All measurements were made with a PH 905 Skin-pH-Meter probe (Courage + Khazaka Electronic GmbH). This is an electrode-probe consisting of a glass rod containing all the sensor elements. The planar design of the probe head allows direct measurement on the skin. Measurement is initiated by pressing a button on the side of the probe handle and the result is immediately displayed up to two decimal places. The short measurement time prevents occlusive effects on the skin. The accuracy of the device can be easily controlled at any time through a calibration system.

 

CLINICAL EVALUATION

Through the clinical examination and the use of macro photography, performed by the investigator dermatologist, acneic lesions on one side of the face were used as parameters: papules, pustules and comedones. These were counted and for each parameter, the totals of the scores for each considered lesion were calculated, in all study times. The total count of the lesions (TLC) was also used to determine the effectiveness of the treatment on the severity of the acne.
TLC was calculated as: TLC = papules + pustules + comedones.

 

PROTOCOL

The product has been used according to its usage characteristics: applying it twice a day by passing the appropriate tube applicator on previously washed acneic lesions. Its effectiveness was assessed with a 30-day Long Term Test. The area used for the test was one side of the face chosen randomly for each volunteer. Before the measurements all the subjects remained for 30 minutes in the clinic, to acclimatize the skin to the temperature and humidity of the air-conditioned room where the tests were carried out. Before the t0 (baseline value) each volunteer was asked not to cleanse the face, for at least 3 hours before the experiment. After this period, the baseline sebumometry was measured on healthy skin, pHmetria on healthy skin, colorimetry on 1 or more papules, a clinical visit with an account of acne lesions and macrophotography.

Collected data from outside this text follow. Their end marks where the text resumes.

-- ==== Sys2Proof/Machine/HostIf.lean ====
section
/-! DEFINITION. The PCI Express endpoint and its ingest rings, the other host interfaces, the fuse array and JTAG (R385, R387, R388,
R390, R391). -/

namespace Sys2Proof.Machine

/-! ## The link (R387, R391) -/

/-- The link goes down: every ring stops with ERR set (R388). -/
def State.pcieDown (s : State) : State :=
  s.when s.pcieUp fun s =>
    let t := (List.range 4).foldl (fun (u : State) r => u.put (F.HOST_DMA_CFG_ERR r) 1) { s with pcieUp := false }
    t.raise (srcPcie 1)

/-- PCIE_LINK_CHANGE. -/
def State.pcieChange (s : State) (kind : PcieChange) : State :=
  match kind with
  | .up => s.when (!s.pcieUp) fun s => ({ s with pcieUp := true }).raise (srcPcie 0)
  | .down => s.pcieDown
  | .reduced => s.raiseIf s.pcieUp (srcPcie 2)

def execPcieLinkChange (kind : PcieChange) (s : State) : Host.Outcome State Fault Refusal := s.ifUp (·.pcieChange kind)

def execPcieUncorrectableError (s : State) : Host.Outcome State Fault Refusal := s.ifUp (·.raise (srcPcie 3))

/-! ## Ingest rings (R388) -/

/-- A number in a descriptor: `n` bytes from an offset. -/
def descNat (l : List Byte) (off n : Nat) : Nat := natOfBytes ((l.drop off).take n)

/-- The fields of an ingest descriptor obey R388. -/
def State.ingestOk (s : State) (d : List Byte) : Bool :=
  let len := descNat d 16 4
  decide (d.length = 32 ∧ 1 ≤ len ∧ len ≤ 16777216 ∧ descNat d 13 3 = 0 ∧ descNat d 22 1 ≤ 1 ∧ descNat d 23 9 = 0) &&
    s.memRange (descNat d 8 5) len

/-- The ring runs: enabled, without an error, a descriptor posted, the link up. -/
def State.ingestRuns (s : State) (r : Fin 4) : Bool :=
  s.bit (F.HOST_DMA_CFG_EN r) && !s.bit (F.HOST_DMA_CFG_ERR r) && decide (2 ≤ s.get (F.HOST_DMA_SIZE_N r)) && s.pcieUp &&
    s.get (F.HOST_DMA_PTR_RPTR r) != s.get (F.HOST_DMA_PTR_WPTR r)

/-- The ring stops on an error. -/
def State.ingestStop (s : State) (r : Fin 4) : State := (s.put (F.HOST_DMA_CFG_ERR r) 1).raise (srcPcie (8 + r))

/-- HOST_DMA_DESCRIPTOR: the ring's next descriptor, the data that its reads returned, and the errors that a write of a burst in part
meets; writes to DRAM wait for the controller. -/
def State.ingest (s : State) (r : Fin 4) (desc data : List Byte) (ok : Bool) (ecc : List EccHit) : State :=
  s.when (s.ingestRuns r) fun s =>
    let dst := descNat desc 8 5
    if !s.ingestOk desc then s.ingestStop r
    else if dramBase ≤ dst ∧ !s.dramGrants (.hostDma r) then s
    else
      let t := s.writeAny dst (data.take (descNat desc 16 4)) ecc
      if !ok then t.ingestStop r
      else
        let i := s.get (F.HOST_DMA_PTR_RPTR r)
        let u := t.put (F.HOST_DMA_PTR_RPTR r) (if i + 1 < s.get (F.HOST_DMA_SIZE_N r) then i + 1 else 0)
        u.raiseIf (descNat desc 22 1 == 1) (srcPcie (4 + r))

def execHostDmaDescriptor (r : Fin 4) (desc : List Byte) (data : List Byte) (ok : Bool) (ecc : List EccHit) (s : State) :
    Host.Outcome State Fault Refusal := s.ifUp (·.ingest r desc data ok ecc)

/-- HOST_DMA_DISABLE: the ring stops; a descriptor is one command, so that none is in progress. -/
def execHostDmaDisable (r : Fin 4) (s : State) : Host.Outcome State Fault Refusal := s.ifUp (·.put (F.HOST_DMA_CFG_EN r) 0)

/-! ## Other interfaces (R391) -/

def execAvsbusStatusAlert (s : State) : Host.Outcome State Fault Refusal := s.ifUp (·.raise (srcHost 3))
def execQspiTransferDone (s : State) : Host.Outcome State Fault Refusal := s.ifUp (·.raise (srcHost 4))

/-! ## Fuses and JTAG (R385, R390) -/

/-- A bit of a fuse field. -/
def Fuses.bit (f : Fuses) (field : FuseField) (i : Nat) : Bool :=
  match field with
  | .grade => f.grade.getLsbD i
  | .authEn => f.authEn
  | .jtagLock => f.jtagLock
  | .keyHash => f.keyHash.getLsbD i
  | .rollback => f.rollback.getLsbD i
  | .pciVid => f.pciVid.getLsbD i
  | .user => f.user.getLsbD i
  | .tvedveram => f.trims.getLsbD i

/-- The array with a bit of a field programmed. -/
def Fuses.program (f : Fuses) (field : FuseField) (i : Nat) : Fuses :=
  match field with
  | .grade => { f with grade := f.grade ||| (1 <<< i) }
  | .authEn => { f with authEn := true }
  | .jtagLock => { f with jtagLock := true }
  | .keyHash => { f with keyHash := f.keyHash ||| (1 <<< i) }
  | .rollback => { f with rollback := f.rollback ||| (1 <<< i) }
  | .pciVid => { f with pciVid := f.pciVid ||| (1 <<< i) }
  | .user => { f with user := f.user ||| (1 <<< i) }
  | .tvedveram => { f with trims := f.trims ||| (1 <<< i) }

/-- FUSE_PROGRAM: a bit goes from 0 to 1, once, while JTAG_LOCK as sensed is clear; it counts from the next reset on. -/
def State.programFuse (s : State) (field : FuseField) (i : Nat) : State :=
  s.when (!s.sensed.jtagLock && decide (i < field.bits) && !s.fuses.bit field i) fun s =>
    ({ s with fuses := s.fuses.program field i }).raise (srcBoot 4)

def execFuseProgram (field : FuseField) (bit : Nat) (s : State) : Host.Outcome State Fault Refusal :=
  s.ifUp (·.programFuse field bit)

/-- JTAG_ATTACH. -/
def execJtagAttach (s : State) : Host.Outcome State Fault Refusal := s.ifUp fun s => s.raiseIf (!s.sensed.jtagLock) (srcBoot 5)

end Sys2Proof.Machine
end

The experimenters performed the instrumental tests by working for each probe three measurements – in contiguous healthy areas or on different inflamed lesions – then calculating the mean. The analyzed areas were always the same, in different times, for each volunteer.

The same instrumental and clinical evaluations were carried out after 15 days (t15d) and 30 days (t30d) of continuous application of the product. After the baseline values were recorded for the volunteers, the product to be applied at home was delivered. At each study time a dermatological examination was performed to evaluate any side effects.

 

STATISTICAL ANALYSIS

All results were compared, with baseline measurement at each time, using the Student’s t test for paired data or a non-parametric test (Wilcoxon signed rank test) when the difference in averages did not show the characters of normality verified using the Shapiro- Wilk test. The results were considered significant if p <0.05 (95% Confidence Level) and were calculated using a Microsoft® Excel spreadsheet. All data were presented as mean ± standard deviation and in addition to the measured value they were also reported as differences vs. baseline (difference and percentage value).